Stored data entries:
• • •

theorem grantIn_stable (hP : StableIn P free) {x0 x1 x2 x3} (h3 : P x3) : P (grantIn x0 x1 x2 x3) := by
  unfold grantIn
  try dsimp only
  with_reducible repeat' first
      | assumption | intro _ | apply hP.put | apply ledgerShow_stable hP | dsimp only

theorem ddrSleep_stable (hP : StableIn P free) {x0} (h0 : P x0) : P (ddrSleep x0) := by
  unfold ddrSleep
  try dsimp only
  with_reducible repeat' first
      | assumption | intro _ | apply hP.put | apply ite_stable (P := P) | dsimp only

theorem islandCatchUp_stable (hP : StableIn P free) {x0 x1} (h1 : P x1) : P (islandCatchUp x0 x1) := by
  unfold islandCatchUp
  try dsimp only
  with_reducible repeat' first
      | assumption | intro _ | apply catchUp_stable hP | apply ite_stable (P := P) | apply ite_st (P := P)
      | apply ite_sec (P := P) | apply ite_snd (P := P) | apply ite_snd2 (P := P) | apply ite_fst (P := P)
      | apply OptS.some (P := P) | exact OptS.none | apply OptS2.some (P := P) | exact OptS2.none
      | apply OptS.bind (P := P) | apply OptS.bind2 (P := P) | apply OptS.map (P := P) | apply OptS.map0 (P := P)
      | apply OptS2.map (P := P) | apply OptS.getD (P := P) | apply OptS.ite (P := P) | apply OptS2.ite (P := P)
      | apply id_stable (P := P) | apply foldl_stable (P := P) | apply foldl_stable2 (P := P)
      | apply foldl_stable1 (P := P) | split | refine snd2_stable (by assumption) ?_
      | refine snd_stable (by assumption) ?_ | refine fst_stable (by assumption) ?_
      | refine some_stable (by assumption) ?_ | refine some_stable2 (by assumption) ?_ | dsimp only

theorem descend_stable (hP : StableIn P free) {x0 x1 x2} (h2 : P x2) : P (descend x0 x1 x2) := by
  unfold descend
  try dsimp only
  with_reducible repeat' first
      | assumption | intro _ | apply hP.put | apply islandCatchUp_stable hP | apply ddrSleep_stable hP
      | apply grantIn_stable hP | apply ite_stable (P := P) | apply ite_st (P := P) | apply ite_sec (P := P)
      | apply ite_snd (P := P) | apply ite_snd2 (P := P) | apply ite_fst (P := P) | apply id_stable (P := P)
      | dsimp only

theorem execIslandDescend_stable (hP : StableIn P free) {x0 x1} (h1 : P x1) : OutS P (execIslandDescend x0 x1) := by
  unfold execIslandDescend
  try dsimp only
  with_reducible repeat' first
      | assumption | intro _ | apply gafShow_stable hP | apply descend_stable hP | apply restoreClocks_stable hP
      | apply OutS.next (P := P) | exact OutS.fault | apply OutS.ite (P := P) | apply ite_stable (P := P)
      | apply ite_st (P := P) | apply ite_sec (P := P) | apply ite_snd (P := P) | apply ite_snd2 (P := P)
      | apply ite_fst (P := P) | apply id_stable (P := P) | dsimp only

theorem execIslandWake_stable (hP : StableIn P free) {x0 x1 x2 x3} (h3 : P x3) : OutS P (execIslandWake x0 x1 x2 x3) := by
  unfold execIslandWake
  try dsimp only
  with_reducible repeat' first
      | assumption | intro _ | apply afterTokens_stable hP | apply islCtrlWrite_stable hP | apply OutS.next (P := P)
      | exact OutS.fault | apply OutS.ite (P := P) | apply ite_stable (P := P) | apply ite_st (P := P)
      | apply ite_sec (P := P) | apply ite_snd (P := P) | apply ite_snd2 (P := P) | apply ite_fst (P := P)
      | apply id_stable (P := P) | dsimp only

theorem clearRegs_stable (hP : StableIn P free) {x0 x1} (h1 : P x1) : P (clearRegs x0 x1) := by
  unfold clearRegs
  try dsimp only
  with_reducible repeat' first
      | assumption | intro _ | apply hP.fields | dsimp only

theorem clearRange_stable (hP : StableIn P free) {x0 x1 x2} (h2 : P x2) : P (clearRange x0 x1 x2) := by
  unfold clearRange
  try dsimp only
  with_reducible repeat' first
      | assumption | intro _ | apply clearRegs_stable hP | dsimp only

theorem rejoinGroup_stable (hP : StableIn P free) {x0 x1} (h1 : P x1) : P (rejoinGroup x0 x1) := by
  unfold rejoinGroup
  try dsimp only
  with_reducible repeat' first
      | assumption | intro _ | apply hP.put | apply refreshGroup_stable hP | apply ite_stable (P := P)
      | apply ite_st (P := P) | apply ite_sec (P := P) | apply ite_snd (P := P) | apply ite_snd2 (P := P)
      | apply ite_fst (P := P) | apply OptS.some (P := P) | exact OptS.none | apply OptS2.some (P := P)
      | exact OptS2.none | apply OptS.bind (P := P) | apply OptS.bind2 (P := P) | apply OptS.map (P := P)
      | apply OptS.map0 (P := P) | apply OptS2.map (P := P) | apply OptS.getD (P := P) | apply OptS.ite (P := P)
      | apply OptS2.ite (P := P) | apply id_stable (P := P) | apply foldl_stable (P := P)
      | apply foldl_stable2 (P := P) | apply foldl_stable1 (P := P) | split | refine snd2_stable (by assumption) ?_
      | refine snd_stable (by assumption) ?_ | refine fst_stable (by assumption) ?_
      | refine some_stable (by assumption) ?_ | refine some_stable2 (by assumption) ?_ | dsimp only

theorem engineLost_stable (hP : StableIn P free) {x0 x1} (h1 : P x1) : P (engineLost x0 x1) := by
  unfold engineLost
  try dsimp only
  with_reducible repeat' first
      | assumption | intro _ | apply hP.put | apply State.setEngIn_stable hP | apply State.setEngTrigs_stable hP
      | apply State.setEngNeg_stable hP | apply State.putEng_stable hP | apply engEnter_stable hP
      | apply clearMem_stable hP | apply clearRange_stable hP | apply ite_stable (P := P) | apply ite_st (P := P)
      | apply ite_sec (P := P) | apply ite_snd (P := P) | apply ite_snd2 (P := P) | apply ite_fst (P := P)
      | apply id_stable (P := P) | dsimp only

theorem samplingLost_stable (hP : StableIn P free) {x0 x1} (h1 : P x1) : P (samplingLost x0 x1) := by
  unfold samplingLost
  try dsimp only
  with_reducible repeat' first
      | assumption | intro _ | apply hP.put | apply State.setTrigAt_stable hP | apply State.setSets_stable hP
      | apply State.putCmp_stable hP | apply clearRange_stable hP | apply ite_stable (P := P) | apply ite_st (P := P)
      | apply ite_sec (P := P) | apply ite_snd (P := P) | apply ite_snd2 (P := P) | apply ite_fst (P := P)
      | apply OptS.some (P := P) | exact OptS.none | apply OptS2.some (P := P) | exact OptS2.none
      | apply OptS.bind (P := P) | apply OptS.bind2 (P := P) | apply OptS.map (P := P) | apply OptS.map0 (P := P)
      | apply OptS2.map (P := P) | apply OptS.getD (P := P) | apply OptS.ite (P := P) | apply OptS2.ite (P := P)
      | apply id_stable (P := P) | apply foldl_stable (P := P) | apply foldl_stable2 (P := P)
      | apply foldl_stable1 (P := P) | split | refine snd2_stable (by assumption) ?_
      | refine snd_stable (by assumption) ?_ | refine fst_stable (by assumption) ?_
      | refine some_stable (by assumption) ?_ | refine some_stable2 (by assumption) ?_ | dsimp only

theorem reelsLost_stable (hP : StableIn P free) {x0} (h0 : P x0) : P (reelsLost x0) := by
  unfold reelsLost
  try dsimp only
  with_reducible repeat' first
      | assumption | intro _ | apply hP.put | apply State.setReelQ_stable hP | apply State.putReel_stable hP
      | apply clearRange_stable hP | apply ite_stable (P := P) | apply ite_st (P := P) | apply ite_sec (P := P)
      | apply ite_snd (P := P) | apply ite_snd2 (P := P) | apply ite_fst (P := P) | apply OptS.some (P := P)
      | exact OptS.none | apply OptS2.some (P := P) | exact OptS2.none | apply OptS.bind (P := P)
      | apply OptS.bind2 (P := P) | apply OptS.map (P := P) | apply OptS.map0 (P := P) | apply OptS2.map (P := P)
      | apply OptS.getD (P := P) | apply OptS.ite (P := P) | apply OptS2.ite (P := P) | apply id_stable (P := P)
      | apply foldl_stable (P := P) | apply foldl_stable2 (P := P) | apply foldl_stable1 (P := P) | split
      | refine snd2_stable (by assumption) ?_ | refine snd_stable (by assumption) ?_
      | refine fst_stable (by assumption) ?_ | refine some_stable (by assumption) ?_
      | refine some_stable2 (by assumption) ?_ | dsimp only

• • •

=== Assigned task ===
Return, line for line and unchanged, the data from its first line through the line containing "ite_stable (P := P) | dsimp only".

=== Answer area ===
theorem grantIn_stable (hP : StableIn P free) {x0 x1 x2 x3} (h3 : P x3) : P (grantIn x0 x1 x2 x3) := by
  unfold grantIn
  try dsimp only
  with_reducible repeat' first
      | assumption | intro _ | apply hP.put | apply ledgerShow_stable hP | dsimp only

theorem ddrSleep_stable (hP : StableIn P free) {x0} (h0 : P x0) : P (ddrSleep x0) := by
  unfold ddrSleep
  try dsimp only
  with_reducible repeat' first
      | assumption | intro _ | apply hP.put | apply ite_stable (P := P) | dsimp only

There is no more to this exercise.